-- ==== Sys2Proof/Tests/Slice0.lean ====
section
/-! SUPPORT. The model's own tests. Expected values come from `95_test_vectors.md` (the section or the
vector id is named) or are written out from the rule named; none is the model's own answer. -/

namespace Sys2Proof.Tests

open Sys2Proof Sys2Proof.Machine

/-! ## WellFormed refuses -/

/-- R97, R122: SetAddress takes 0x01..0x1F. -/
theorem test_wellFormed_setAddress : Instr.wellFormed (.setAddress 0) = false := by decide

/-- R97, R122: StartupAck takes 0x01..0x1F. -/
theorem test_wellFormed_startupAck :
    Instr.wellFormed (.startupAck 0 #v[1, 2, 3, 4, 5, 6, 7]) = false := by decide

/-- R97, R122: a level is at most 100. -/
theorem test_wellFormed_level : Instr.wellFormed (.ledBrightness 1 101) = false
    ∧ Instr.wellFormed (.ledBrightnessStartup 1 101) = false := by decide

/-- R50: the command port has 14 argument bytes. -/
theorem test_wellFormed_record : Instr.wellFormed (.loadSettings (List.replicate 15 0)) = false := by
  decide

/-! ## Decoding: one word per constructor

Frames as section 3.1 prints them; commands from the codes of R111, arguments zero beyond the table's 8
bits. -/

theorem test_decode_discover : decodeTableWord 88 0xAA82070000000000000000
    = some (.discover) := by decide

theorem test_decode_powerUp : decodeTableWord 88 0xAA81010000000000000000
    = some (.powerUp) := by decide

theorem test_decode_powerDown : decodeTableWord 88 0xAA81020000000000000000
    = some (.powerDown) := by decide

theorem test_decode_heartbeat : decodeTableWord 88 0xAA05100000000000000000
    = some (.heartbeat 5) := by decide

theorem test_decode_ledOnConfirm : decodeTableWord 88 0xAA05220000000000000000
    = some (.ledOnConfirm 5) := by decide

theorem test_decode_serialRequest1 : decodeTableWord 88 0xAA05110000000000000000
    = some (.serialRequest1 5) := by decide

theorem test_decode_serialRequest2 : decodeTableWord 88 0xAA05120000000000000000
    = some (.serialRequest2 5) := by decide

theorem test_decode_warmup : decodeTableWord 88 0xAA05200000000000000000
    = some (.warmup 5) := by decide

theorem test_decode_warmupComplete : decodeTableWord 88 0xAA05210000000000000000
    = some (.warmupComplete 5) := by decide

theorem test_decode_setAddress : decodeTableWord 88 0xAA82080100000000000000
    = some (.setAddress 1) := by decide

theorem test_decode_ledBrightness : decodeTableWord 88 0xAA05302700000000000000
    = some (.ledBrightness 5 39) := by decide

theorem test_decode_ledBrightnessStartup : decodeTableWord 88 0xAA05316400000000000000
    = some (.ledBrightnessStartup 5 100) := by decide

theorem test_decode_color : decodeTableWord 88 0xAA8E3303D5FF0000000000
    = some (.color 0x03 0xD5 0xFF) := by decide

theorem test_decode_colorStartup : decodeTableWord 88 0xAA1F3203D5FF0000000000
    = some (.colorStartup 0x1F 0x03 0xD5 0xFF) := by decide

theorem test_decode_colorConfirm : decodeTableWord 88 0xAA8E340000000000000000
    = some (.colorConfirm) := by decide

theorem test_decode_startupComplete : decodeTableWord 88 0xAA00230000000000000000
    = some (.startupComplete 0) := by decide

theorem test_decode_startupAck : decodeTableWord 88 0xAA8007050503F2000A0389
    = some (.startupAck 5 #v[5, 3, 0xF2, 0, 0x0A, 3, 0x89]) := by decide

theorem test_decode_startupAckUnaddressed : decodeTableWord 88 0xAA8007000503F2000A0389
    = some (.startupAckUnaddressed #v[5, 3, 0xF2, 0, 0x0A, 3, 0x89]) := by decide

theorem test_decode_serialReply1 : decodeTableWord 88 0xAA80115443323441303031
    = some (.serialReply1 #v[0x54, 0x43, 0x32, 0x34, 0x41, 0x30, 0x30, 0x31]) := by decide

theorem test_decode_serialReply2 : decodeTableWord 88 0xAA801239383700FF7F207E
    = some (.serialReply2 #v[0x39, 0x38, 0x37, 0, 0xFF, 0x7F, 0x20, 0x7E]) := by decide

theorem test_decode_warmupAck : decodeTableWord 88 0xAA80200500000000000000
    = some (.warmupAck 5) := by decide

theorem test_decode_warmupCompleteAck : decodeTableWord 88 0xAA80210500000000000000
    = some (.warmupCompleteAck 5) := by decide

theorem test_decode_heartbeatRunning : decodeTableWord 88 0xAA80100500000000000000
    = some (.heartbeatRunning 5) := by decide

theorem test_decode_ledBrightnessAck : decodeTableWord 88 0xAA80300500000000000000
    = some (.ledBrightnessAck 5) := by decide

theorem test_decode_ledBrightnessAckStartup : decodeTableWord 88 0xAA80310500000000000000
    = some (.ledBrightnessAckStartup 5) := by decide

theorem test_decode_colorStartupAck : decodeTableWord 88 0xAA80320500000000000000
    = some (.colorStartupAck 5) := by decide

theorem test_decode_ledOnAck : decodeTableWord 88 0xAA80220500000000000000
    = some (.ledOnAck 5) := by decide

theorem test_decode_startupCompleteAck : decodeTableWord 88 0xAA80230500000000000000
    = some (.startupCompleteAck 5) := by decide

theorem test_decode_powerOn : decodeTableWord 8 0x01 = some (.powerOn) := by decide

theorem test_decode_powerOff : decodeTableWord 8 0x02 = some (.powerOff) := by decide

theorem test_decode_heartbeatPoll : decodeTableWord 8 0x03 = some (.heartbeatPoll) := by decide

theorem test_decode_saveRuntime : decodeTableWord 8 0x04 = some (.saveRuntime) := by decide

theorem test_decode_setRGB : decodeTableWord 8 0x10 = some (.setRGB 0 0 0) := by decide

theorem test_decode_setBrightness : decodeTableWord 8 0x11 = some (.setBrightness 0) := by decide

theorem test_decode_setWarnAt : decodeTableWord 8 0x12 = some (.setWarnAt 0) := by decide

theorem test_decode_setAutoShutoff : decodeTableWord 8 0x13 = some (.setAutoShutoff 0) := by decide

---

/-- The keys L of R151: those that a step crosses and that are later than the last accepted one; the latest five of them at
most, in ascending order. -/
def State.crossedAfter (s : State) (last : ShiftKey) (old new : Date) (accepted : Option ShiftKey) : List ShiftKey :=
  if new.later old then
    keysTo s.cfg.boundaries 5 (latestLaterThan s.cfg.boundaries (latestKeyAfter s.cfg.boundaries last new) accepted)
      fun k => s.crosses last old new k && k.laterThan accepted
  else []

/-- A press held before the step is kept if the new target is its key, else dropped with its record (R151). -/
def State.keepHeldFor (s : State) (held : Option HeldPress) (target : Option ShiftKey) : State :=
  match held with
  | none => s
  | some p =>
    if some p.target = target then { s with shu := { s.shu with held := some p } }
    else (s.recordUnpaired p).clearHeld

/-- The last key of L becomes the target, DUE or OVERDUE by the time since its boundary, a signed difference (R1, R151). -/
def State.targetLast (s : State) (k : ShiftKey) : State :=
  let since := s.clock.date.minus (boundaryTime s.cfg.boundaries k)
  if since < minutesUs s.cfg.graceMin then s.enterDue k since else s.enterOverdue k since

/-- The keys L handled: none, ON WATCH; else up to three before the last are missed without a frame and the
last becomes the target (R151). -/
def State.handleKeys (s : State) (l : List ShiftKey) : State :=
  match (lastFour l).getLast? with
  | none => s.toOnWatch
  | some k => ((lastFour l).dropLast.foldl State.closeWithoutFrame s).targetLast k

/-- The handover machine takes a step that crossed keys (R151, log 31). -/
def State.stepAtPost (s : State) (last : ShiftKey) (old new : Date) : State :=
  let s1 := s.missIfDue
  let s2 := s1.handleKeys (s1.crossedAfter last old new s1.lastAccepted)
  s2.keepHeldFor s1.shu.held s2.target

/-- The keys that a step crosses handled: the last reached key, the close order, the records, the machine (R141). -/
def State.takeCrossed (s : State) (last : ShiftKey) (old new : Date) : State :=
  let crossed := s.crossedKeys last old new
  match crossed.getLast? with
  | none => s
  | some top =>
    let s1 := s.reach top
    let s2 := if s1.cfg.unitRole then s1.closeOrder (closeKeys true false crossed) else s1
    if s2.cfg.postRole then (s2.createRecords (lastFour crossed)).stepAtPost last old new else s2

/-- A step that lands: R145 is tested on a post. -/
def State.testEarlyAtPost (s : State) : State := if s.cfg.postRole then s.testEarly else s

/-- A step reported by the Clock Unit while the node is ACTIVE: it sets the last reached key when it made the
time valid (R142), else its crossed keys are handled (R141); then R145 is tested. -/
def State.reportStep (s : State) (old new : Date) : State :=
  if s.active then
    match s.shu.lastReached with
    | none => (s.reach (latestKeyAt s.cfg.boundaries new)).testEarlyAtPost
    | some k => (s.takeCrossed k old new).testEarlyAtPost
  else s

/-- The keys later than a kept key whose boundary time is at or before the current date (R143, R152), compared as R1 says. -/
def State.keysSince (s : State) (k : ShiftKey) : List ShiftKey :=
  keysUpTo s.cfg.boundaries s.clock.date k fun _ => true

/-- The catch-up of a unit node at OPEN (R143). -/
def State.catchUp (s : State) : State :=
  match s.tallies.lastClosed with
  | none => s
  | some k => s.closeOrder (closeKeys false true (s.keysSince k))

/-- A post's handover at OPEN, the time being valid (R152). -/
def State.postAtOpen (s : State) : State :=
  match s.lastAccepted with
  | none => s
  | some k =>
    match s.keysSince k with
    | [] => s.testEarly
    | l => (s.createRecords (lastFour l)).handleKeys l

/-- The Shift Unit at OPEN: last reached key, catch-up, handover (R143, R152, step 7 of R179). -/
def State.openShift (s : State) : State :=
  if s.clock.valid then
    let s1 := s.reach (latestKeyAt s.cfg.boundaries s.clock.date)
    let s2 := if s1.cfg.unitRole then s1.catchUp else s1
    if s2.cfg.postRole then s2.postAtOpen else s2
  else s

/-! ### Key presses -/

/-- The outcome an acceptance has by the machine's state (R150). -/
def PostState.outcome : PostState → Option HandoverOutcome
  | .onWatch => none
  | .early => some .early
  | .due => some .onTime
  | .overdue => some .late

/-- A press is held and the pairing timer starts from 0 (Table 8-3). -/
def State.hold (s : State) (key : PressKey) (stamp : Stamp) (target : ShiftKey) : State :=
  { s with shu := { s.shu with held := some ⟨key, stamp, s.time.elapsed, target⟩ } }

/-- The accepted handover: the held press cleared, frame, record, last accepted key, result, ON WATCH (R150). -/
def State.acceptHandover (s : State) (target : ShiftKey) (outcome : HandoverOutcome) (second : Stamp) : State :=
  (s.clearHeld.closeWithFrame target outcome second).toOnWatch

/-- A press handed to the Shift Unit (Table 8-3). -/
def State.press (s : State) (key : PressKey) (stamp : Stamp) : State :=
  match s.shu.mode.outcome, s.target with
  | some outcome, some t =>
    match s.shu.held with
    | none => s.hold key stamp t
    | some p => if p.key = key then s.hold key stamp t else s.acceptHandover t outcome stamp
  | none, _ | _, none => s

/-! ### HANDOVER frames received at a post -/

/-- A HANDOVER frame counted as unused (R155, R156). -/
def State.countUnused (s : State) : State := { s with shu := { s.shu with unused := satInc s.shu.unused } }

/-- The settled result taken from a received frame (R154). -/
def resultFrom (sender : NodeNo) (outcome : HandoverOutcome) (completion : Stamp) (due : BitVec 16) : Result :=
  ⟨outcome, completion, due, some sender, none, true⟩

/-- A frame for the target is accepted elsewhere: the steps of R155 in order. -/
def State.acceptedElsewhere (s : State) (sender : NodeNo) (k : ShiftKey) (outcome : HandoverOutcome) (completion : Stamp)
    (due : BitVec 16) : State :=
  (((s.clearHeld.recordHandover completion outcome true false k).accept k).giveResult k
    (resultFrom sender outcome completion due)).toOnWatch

==

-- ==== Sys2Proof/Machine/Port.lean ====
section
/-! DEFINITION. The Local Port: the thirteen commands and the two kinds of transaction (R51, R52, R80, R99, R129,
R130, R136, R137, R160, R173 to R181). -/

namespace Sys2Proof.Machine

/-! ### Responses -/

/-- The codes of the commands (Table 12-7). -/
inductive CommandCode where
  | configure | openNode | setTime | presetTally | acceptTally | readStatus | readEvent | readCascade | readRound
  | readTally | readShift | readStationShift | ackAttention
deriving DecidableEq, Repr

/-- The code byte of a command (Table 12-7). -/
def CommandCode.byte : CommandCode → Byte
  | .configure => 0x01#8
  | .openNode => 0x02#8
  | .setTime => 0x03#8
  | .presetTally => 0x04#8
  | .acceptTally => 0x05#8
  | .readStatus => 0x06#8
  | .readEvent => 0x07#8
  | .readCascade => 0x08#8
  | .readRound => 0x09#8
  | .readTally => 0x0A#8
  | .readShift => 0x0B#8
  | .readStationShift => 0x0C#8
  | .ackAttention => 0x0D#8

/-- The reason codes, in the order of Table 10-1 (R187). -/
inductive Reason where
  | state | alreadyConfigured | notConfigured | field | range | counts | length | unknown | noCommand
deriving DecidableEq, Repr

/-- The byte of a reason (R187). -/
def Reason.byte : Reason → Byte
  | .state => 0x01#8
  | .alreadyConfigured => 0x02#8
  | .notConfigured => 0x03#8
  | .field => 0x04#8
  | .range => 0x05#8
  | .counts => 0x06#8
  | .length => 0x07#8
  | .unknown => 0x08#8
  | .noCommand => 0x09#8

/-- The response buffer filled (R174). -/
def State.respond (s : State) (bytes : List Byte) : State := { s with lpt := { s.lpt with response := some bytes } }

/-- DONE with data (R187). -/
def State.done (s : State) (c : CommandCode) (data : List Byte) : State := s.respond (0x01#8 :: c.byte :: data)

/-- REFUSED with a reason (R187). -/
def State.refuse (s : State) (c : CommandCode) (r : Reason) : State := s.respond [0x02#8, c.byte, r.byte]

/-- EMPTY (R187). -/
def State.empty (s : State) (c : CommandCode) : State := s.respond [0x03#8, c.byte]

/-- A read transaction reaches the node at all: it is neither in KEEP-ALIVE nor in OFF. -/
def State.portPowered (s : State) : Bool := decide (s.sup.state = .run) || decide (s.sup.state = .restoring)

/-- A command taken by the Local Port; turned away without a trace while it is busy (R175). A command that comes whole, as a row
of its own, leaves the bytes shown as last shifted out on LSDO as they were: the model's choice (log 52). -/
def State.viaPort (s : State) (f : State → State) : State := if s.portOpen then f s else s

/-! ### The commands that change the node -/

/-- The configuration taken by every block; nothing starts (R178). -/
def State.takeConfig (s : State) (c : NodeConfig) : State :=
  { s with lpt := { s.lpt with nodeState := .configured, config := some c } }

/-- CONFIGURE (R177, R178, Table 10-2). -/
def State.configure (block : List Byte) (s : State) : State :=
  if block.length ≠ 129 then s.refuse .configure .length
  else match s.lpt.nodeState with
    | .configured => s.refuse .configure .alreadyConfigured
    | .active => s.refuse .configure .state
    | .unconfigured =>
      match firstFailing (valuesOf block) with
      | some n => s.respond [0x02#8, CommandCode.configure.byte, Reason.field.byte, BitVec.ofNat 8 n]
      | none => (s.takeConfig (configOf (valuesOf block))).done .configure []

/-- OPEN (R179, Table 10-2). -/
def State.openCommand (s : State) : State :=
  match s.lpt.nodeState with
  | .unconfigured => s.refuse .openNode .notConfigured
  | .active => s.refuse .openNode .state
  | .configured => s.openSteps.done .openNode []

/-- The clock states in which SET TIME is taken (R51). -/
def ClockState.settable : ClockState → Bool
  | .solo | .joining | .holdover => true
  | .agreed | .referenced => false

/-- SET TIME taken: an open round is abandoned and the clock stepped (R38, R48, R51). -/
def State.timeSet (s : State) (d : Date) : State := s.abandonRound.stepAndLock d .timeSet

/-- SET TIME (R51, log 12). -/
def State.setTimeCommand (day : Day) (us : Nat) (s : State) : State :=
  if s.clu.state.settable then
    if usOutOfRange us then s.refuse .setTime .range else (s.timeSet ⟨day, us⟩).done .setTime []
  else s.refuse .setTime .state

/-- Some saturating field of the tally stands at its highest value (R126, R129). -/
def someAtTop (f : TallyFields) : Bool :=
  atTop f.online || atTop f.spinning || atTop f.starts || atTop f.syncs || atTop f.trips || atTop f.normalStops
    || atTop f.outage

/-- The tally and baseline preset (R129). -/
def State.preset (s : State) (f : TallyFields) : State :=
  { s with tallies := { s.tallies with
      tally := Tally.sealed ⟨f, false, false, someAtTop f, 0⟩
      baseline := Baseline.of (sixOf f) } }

• Problem details:
In the listing above, find the line holding "-- ==== Sys2Proof/Tests/Slice0.lean" and the line holding "(.warmupComplete 5) := by decide", then output those two lines and every line between them exactly.

• Task solution:
-- ==== Sys2Proof/Tests/Slice0.lean ====
section
/-! SUPPORT. The model's own tests. Expected values come from `95_test_vectors.md` (the section or the
vector id is named) or are written out from the rule named; none is the model's own answer. -/

namespace Sys2Proof.Tests

open Sys2Proof Sys2Proof.Machine

/-! ## WellFormed refuses -/

/-- R97, R122: SetAddress takes 0x01..0x1F. -/
theorem test_wellFormed_setAddress : Instr.wellFormed (.setAddress 0) = false := by decide

/-- R97, R122: StartupAck takes 0x01..0x1F. -/
theorem test_wellFormed_startupAck :
    Instr.wellFormed (.startupAck 0 #v[1, 2, 3, 4, 5, 6, 7]) = false := by decide

/-- R97, R122: a level is at most 100. -/
theorem test_wellFormed_level : Instr.wellFormed (.ledBrightness 1 101) = false
    ∧ Instr.wellFormed (.ledBrightnessStartup 1 101) = false := by decide

/-- R50: the command port has 14 argument bytes. -/
theorem test_wellFormed_record : Instr.wellFormed (.loadSettings (List.replicate 15 0)) = false := by
  decide

/-! ## Decoding: one word per constructor

Frames as section 3.1 prints them; commands from the codes of R111, arguments zero beyond the table's 8
bits. -/

theorem test_decode_discover : decodeTableWord 88 0xAA82070000000000000000
    = some (.discover) := by decide

theorem test_decode_powerUp : decodeTableWord 88 0xAA81010000000000000000
    = some (.powerUp) := by decide

theorem test_decode_powerDown : decodeTableWord 88 0xAA81020000000000000000
    = some (.powerDown) := by decide

theorem test_decode_heartbeat : decodeTableWord 88 0xAA05100000000000000000
    = some (.heartbeat 5) := by decide

theorem test_decode_ledOnConfirm : decodeTableWord 88 0xAA05220000000000000000
    = some (.ledOnConfirm 5) := by decide

theorem test_decode_serialRequest1 : decodeTableWord 88 0xAA05110000000000000000
    = some (.serialRequest1 5) := by decide

theorem test_decode_serialRequest2 : decodeTableWord 88 0xAA05120000000000000000
    = some (.serialRequest2 5) := by decide

theorem test_decode_warmup : decodeTableWord 88 0xAA05200000000000000000
    = some (.warmup 5) := by decide

theorem test_decode_warmupComplete : decodeTableWord 88 0xAA05210000000000000000
    = some (.warmupComplete 5) := by decide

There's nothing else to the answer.